RECORDS PROVIDED –
-- ==== Sys2Proof/Laws/Stages.lean ====
section
/-! SUPPORT. What the compound operations do, each said once: the readings of a request, the endings of an ask and the
grant, the first case of a press, the exchanges of a link, and the walks over the queues and the sent images. -/

namespace Sys2Proof.Machine

/-! ## Requests as bytes (R176, R190) -/

/-- The operand bytes of a request, whatever follows them, spell the request. -/
theorem readRequest_operands (r : Request) (extra : List Byte) :
    readRequest r.code (r.operands ++ extra) = some r := by
  cases r <;> simp [readRequest, Request.code, Request.operands, bytes2, half_bytes]

/-- The length the code of a request requires. -/
theorem operandLength_code (r : Request) : operandLength r.code = some r.operands.length := by
  cases r <;> simp [operandLength, Request.code, Request.operands, bytes2]

/-! ## Small congruences -/

/-- Whether a port is WORKING on a request is read from the ports alone. -/
theorem WorkingOn.congr {s t : State} {p : Port} {r : Request} (h : WorkingOn s p r) (e : t.ports = s.ports) :
    WorkingOn t p r := by
  unfold WorkingOn at *
  rw [e]
  exact h

/-- What only changes a list of parts also only changes a longer list. -/
theorem OnlyChanges.mono {s t : State} {l m : List Part} (h : OnlyChanges s t l) (hm : ∀ x ∈ l, x ∈ m) :
    OnlyChanges s t m :=
  fun x hx => h x (fun hl => hx (hm x hl))

/-- A notice of the yield unit carries the code and generation of a binding (R110). -/
theorem yieldReport_noticeOf (s : State) (k : NoticeKind) (q : KeyPos) (n : Nat) :
    yieldReport k q s.table[q] (BitVec.ofNat 16 n) = s.noticeOf k q n false false :=
  rfl

/-! ## Changes of owner -/

@[simp] theorem State.unbind_table (s : State) (q : KeyPos) :
    (s.unbind q).table = upd s.table q (Binding.unbound (s.table[q].gen + 1)) :=
  rfl

@[simp] theorem State.bindTo_table (s : State) (h : Port) (a : AttrSet) (q : KeyPos) :
    (s.bindTo h a q).table = upd s.table q (s.table[q].take h a) :=
  rfl

/-- An ask ended without a grant: its entry removed, its asker answered, nothing else changed (R49, R52). -/
theorem State.endAsk_spec {s : State} {a : Ask} {r : Request} (hw : WorkingOn s a.asker r) (i : AskId)
    (st : StatusCode) :
    (s.endAsk i a st).asks = upd s.asks i none ∧ Answers s (s.endAsk i a st) a.asker st r.code [] ∧
    OnlyChanges s (s.endAsk i a st) [.asks, .ports] := by
  have h : s.endAsk i a st = (s.setAsk i none).setPort a.asker { s.ports[a.asker] with state := .answered ⟨st, r.code, []⟩ } := by
    have hw' : WorkingOn (s.setAsk i none) a.asker r := hw.congr rfl
    show (s.setAsk i none).answer a.asker st [] = _
    rw [State.answer_working hw']
    rfl
  rw [h]
  refine ⟨rfl, rfl, fun x hx => ?_⟩
  cases x <;> first | exact absurd (by decide) hx | rfl

/-- An ask closed: ended without a grant, and ASK_CLOSED offered to its holder (R50, R51). -/
theorem State.closeAsk_spec {s : State} {a : Ask} {r : Request} (hw : WorkingOn s a.asker r) (i : AskId)
    (st : StatusCode) (why : CloseReason) :
    let t := s.closeAsk i a st why s.table[a.pos]
    t.asks = upd s.asks i none ∧ Answers s t a.asker st r.code [] ∧
    Offered s t a.holder [s.noticeOf .askClosed a.pos (256 * i.1 + why.number) false false] ∧
    OnlyChanges s t [.asks, .ports, .queues, .noteLow] := by
  obtain ⟨e1, e2, e3⟩ := State.endAsk_spec hw i st
  refine ⟨by simp only [State.closeAsk, State.offer_frame]; exact e1,
    by simp only [Answers, State.closeAsk, State.offer_frame]; exact e2, ?_, fun x hx => ?_⟩
  · have h := ((Offered.refl s a.holder).congr (u := s.endAsk i a st) (by simp) (by simp)).trans
      (State.offer_offered (s.endAsk i a st) a.holder
        (yieldReport .askClosed a.pos s.table[a.pos] (extraPair i.1 why.number))) (by simp)
      (State.answer_settings (s.removeAsk (some i)) a.asker a.holder st []).1
    exact h
  · cases x <;> first | exact absurd (by decide) hx | simp [Part.Same]

/-- The grant, whole: the entry removed, the asker answered, the record written, the press withdrawn, the holder's
notices in their order, the lamp re-derived (R47). -/
theorem State.grant_spec {s : State} {e : Option AskId} {p h : Port} {a : AttrSet} {q : KeyPos} {r : Request}
    (hw : WorkingOn s p r) (ho : s.table[q].owner = some h) (hl : s.HeldLaw) (op : s.OpenLaw)
    (hf : ∀ r ∈ s.held, HeldForm r) :
    let t := s.grant e p h a q
    t.asks = (s.removeAsk e).asks ∧ Answers s t p .granted r.code [s.table[q].gen + 1] ∧
    t.table = upd s.table q (s.table[q].take p a) ∧
    t.held = s.held.map (fun r => if r.pos = q then r.afterWithdrawal else r) ∧
    Offered s t h
      (s.withdrawnReport q ++ s.deselectedReport q ++ [s.noticeOf .yielded q p.1 false false]) ∧
    Redrawn s t [q] ∧
    OnlyChanges s t [.asks, .ports, .table, .held, .groups, .queues, .noteLow, .derived, .dirty] := by
  intro t
  have hw1 : WorkingOn ((((((s.withdraw true q).leaveGroup true q).offer h
      (yieldReport .yielded q s.table[q] (countHalf p.1))).bindTo p a q).joinGroup q).removeAsk e) p r :=
    hw.congr (by simp)
  have ht : t = ((((((((s.withdraw true q).leaveGroup true q).offer h
      (yieldReport .yielded q s.table[q] (countHalf p.1))).bindTo p a q).joinGroup q).removeAsk e)).answerGranted p q).rederive q :=
    rfl
  rw [State.answerGranted, State.answer_working hw1] at ht
  have h1 : Offered s (s.withdraw true q) h (s.withdrawnReport q) := State.withdraw_offered op hf ho
  have h2 : Offered (s.withdraw true q) ((s.withdraw true q).leaveGroup true q) h
      ((s.withdraw true q).deselectedReport q) := State.leaveGroup_offered (by simpa using ho)
  have h3 : (s.withdraw true q).deselectedReport q = s.deselectedReport q := by
    simp [State.deselectedReport, State.noticeOf]
  rw [h3] at h2
  have h4 := (h1.trans h2 (by simp) (by simp)).trans
    (State.offer_offered _ h (yieldReport .yielded q s.table[q] (countHalf p.1))) (by simp) (by simp)
  refine ⟨?_, ?_, ?_, ?_, ?_, ?_, fun x hx => ?_⟩
  · rw [ht]
    cases e <;> simp [State.removeAsk]
  · rw [ht]
    simp [Answers, State.bindTo, Binding.take]
  · rw [ht]
    simp
  · rw [ht]
    simp
    exact State.withdraw_held hl hf true q
  · rw [ht]
    exact h4.congr (by simp) (by simp)
  · rw [ht]
    apply State.rederive_redrawn <;> simp
  · rw [ht]
    cases x <;> first | exact absurd (by decide) hx | simp [Part.Same]

/-! ## Edges and presses -/

/-- The oldest edge handed over is taken where it is the edge named, and acts where it is live and the session is UP
(R63). -/
theorem State.takeEdge_front {s : State} {press live : Bool} {q : KeyPos} {rest : List HandedEdge}
    (act : State → State) (h : s.links[panelOf q].edges = ⟨press, q, live⟩ :: rest) :
    s.takeEdge press q act =
      if live && s.links[panelOf q].session.isUp then
        act (s.setLink (panelOf q) { s.links[panelOf q] with edges := rest })
      else s.setLink (panelOf q) { s.links[panelOf q] with edges := rest } := by
  simp only [State.takeEdge, h, and_self, if_true]

/-- An edge that is not the oldest handed over changes nothing. -/
theorem State.takeEdge_other {s : State} {press : Bool} {q : KeyPos} (act : State → State)
    (h : ∀ e ∈ s.links[panelOf q].edges.head?, ¬ (e.press = press ∧ e.pos = q)) : s.takeEdge press q act = s := by
  unfold State.takeEdge
  split
  · rfl
  · next e rest he => rw [if_neg (h e (by rw [he]; rfl))]

/-- No edge is live once its session has left UP, whatever becomes of the session later (R63, R149, R158). -/
theorem LinkEngine.leaveUp_edges (l : LinkEngine) (x : Session) : ∀ e ∈ (l.leaveUp x).edges, e.live = false := by
  simp [LinkEngine.leaveUp, HandedEdge.stale]

theorem Session.isUp_false {x : Session} (h : ∀ i last poll, x ≠ .up i last poll) : x.isUp = false := by
  cases x <;> first | rfl | exact absurd rfl (h _ _ _)

/-- A record just made is the one that a change at its position reaches. -/
theorem map_append_made {l : List HeldRecord} {q : KeyPos} {r : HeldRecord} (f : HeldRecord → HeldRecord)
    (hr : r.pos = q) (h : ∀ x ∈ l, x.pos ≠ q) :
    (l ++ [r]).map (fun x => if x.pos = q then f x else x) = l ++ [f r] := by
  rw [List.map_append, List.map_congr_left (l := l) (g := id)]
  · simp [hr]
  · intro x hx
    simp [h x hx]

@[simp] theorem State.modifyHeld_held (s : State) (q : KeyPos) (f : HeldRecord → HeldRecord) :
    (s.modifyHeld q f).held = s.held.map (fun r => if r.pos = q then f r else r) :=
  rfl

@[simp] theorem State.removeHeld_held (s : State) (q : KeyPos) :
    (s.removeHeld q).held = s.held.filter (fun r => decide (r.pos ≠ q)) :=
  rfl

/-- Release processing removes the record of the position and no other, announced or not (R71). -/
theorem State.releaseKey_held (s : State) (resync lost : Bool) (q : KeyPos) :
    (s.releaseKey resync lost q).held = s.held.filter (fun r => decide (r.pos ≠ q)) := by
  unfold State.releaseKey
  cases e : s.heldAt q with
  | none =>
    have := State.heldAt_none.mp e
    symm
    simpa using this
  | some r =>
    simp only [State.rederive_frame, State.removeHeld_held]
    cases r.openedTo with
    | none => rfl
    | some o => split_ifs <;> simp

/-! ## Queues and sent images -/

/-- A panel notice is offered to every queue once (R111). -/
theorem State.panelNotice_queues (s : State) (k : NoticeKind) (n : LinkId) (extra : Half) (p : Port) :
    (s.panelNotice k n extra).queues[p] = offerTo s.deskTime s.queues[p]
      { kind := k, resync := false, lost := false, pos := posOf n 0, code := 0, gen := 0, extra := extra } := by
  have h : List.finRange 4 = [0, 1, 2, 3] := rfl
  unfold State.panelNotice
  rw [h]
  simp only [List.foldl]
  fin_cases p <;> simp [State.offer, State.driveNote]

@[simp] theorem State.forgetSent_sent (s : State) (n : LinkId) (q : KeyPos) :
    (s.forgetSent n).sent[q] = if panelOf q = n then none else s.sent[q] := by
  simp [State.forgetSent]

@[simp] theorem State.forgetSent_dirty (s : State) (n : LinkId) (b : Fin 128) :
    (s.forgetSent n).dirty[b] = if b.1 / 16 = n.1 then true else s.dirty[b] := by
  simp [State.forgetSent]

@[simp] theorem State.emptyQueue_queues (s : State) (p : Port) : (s.emptyQueue p).queues = upd s.queues p [] :=
  rfl

@[simp] theorem State.beginOrder_links (s : State) (n : LinkId) (o : LinkOrder) :
    (s.beginOrder n o).links =
      upd s.links n { s.links[n] with inFlight := some ⟨o, s.links[n].failures + 1⟩, lck := .clocking } :=
  rfl

@[simp] theorem State.setSession_links (s : State) (n : LinkId) (x : Session) :
    (s.setSession n x).links = upd s.links n { s.links[n] with session := x } :=
  rfl

@[simp] theorem State.leaveUp_links (s : State) (n : LinkId) (x : Session) :
    (s.leaveUp n x).links = upd s.links n (s.links[n].leaveUp x) :=
  rfl

@[simp] theorem State.goodExchange_links (s : State) (n : LinkId) :
    (s.goodExchange n).links =
      upd s.links n { s.links[n] with inFlight := none, lck := .high, failures := 0 } :=
  rfl

/-! ## Power-on reset (R185) -/

/-- Beginning the hold again changes nothing. -/
theorem State.holdReset_idem (s : State) : s.holdReset.holdReset = s.holdReset := by
  simp [State.holdReset]

/-- A link that power-on enables begins at once as the values after reset give (R153, R169). -/
theorem LinkEngine.inReset_probed :
    { LinkEngine.inReset with
      session := .probing (later 0 Config.probeTime), inFlight := some ⟨.identify, 1⟩, lck := .clocking } =
    LinkEngine.initial :=
  rfl

/-- A walk that has every link enter PROBING changes the links alone (R155). -/
theorem State.foldl_probe (l : List LinkId) (s : State) (h : s.mask = 0xFF) :
    l.foldl (fun t n => if t.enabled n then t.probe n else t) s =
      { s with
        links := l.foldl (fun v n => upd v n
          { v[n] with
            session := .probing (later s.deskTime Config.probeTime)
            inFlight := some ⟨.identify, v[n].failures + 1⟩, lck := .clocking }) s.links } := by
  induction l generalizing s with
  | nil => rfl
  | cons n l ih =>
    have he : s.enabled n = true := by
      rw [State.enabled, h]
      revert n
      decide
    simp only [List.foldl_cons, he, if_true]
    rw [ih (s.probe n) h]
    simp [State.probe]

/-- The part as the hold ends: the values after power-on, but for the levels of the chip select pins and the commands that
wait (R185). -/
theorem State.leaveReset_eq (s : State) :
    s.leaveReset = { State.reset with ports := s.holdReset.ports, pending := s.pending } := by
  unfold State.leaveReset
  rw [State.foldl_probe _ _ rfl]
  have : (List.finRange 8).foldl (fun v n => upd v n
      { v[n] with
        session := .probing (later 0 Config.probeTime)
        inFlight := some ⟨.identify, v[n].failures + 1⟩, lck := .clocking }) (Vector.replicate 8 LinkEngine.inReset)
      = (Vector.replicate 8 LinkEngine.initial : Vector LinkEngine 8) := by decide +kernel
  simp only [State.holdReset]
  rw [show State.reset.deskTime = 0 from rfl, this]
  rfl

end Sys2Proof.Machine
end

TASK PROMPT – Working through the entries above, copy every line in which "replicate" is found.

PROBLEM SOLUTION –
        inFlight := some ⟨.identify, v[n].failures + 1⟩, lck := .clocking }) (Vector.replicate 8 LinkEngine.inReset)
      = (Vector.replicate 8 LinkEngine.initial : Vector LinkEngine 8) := by decide +kernel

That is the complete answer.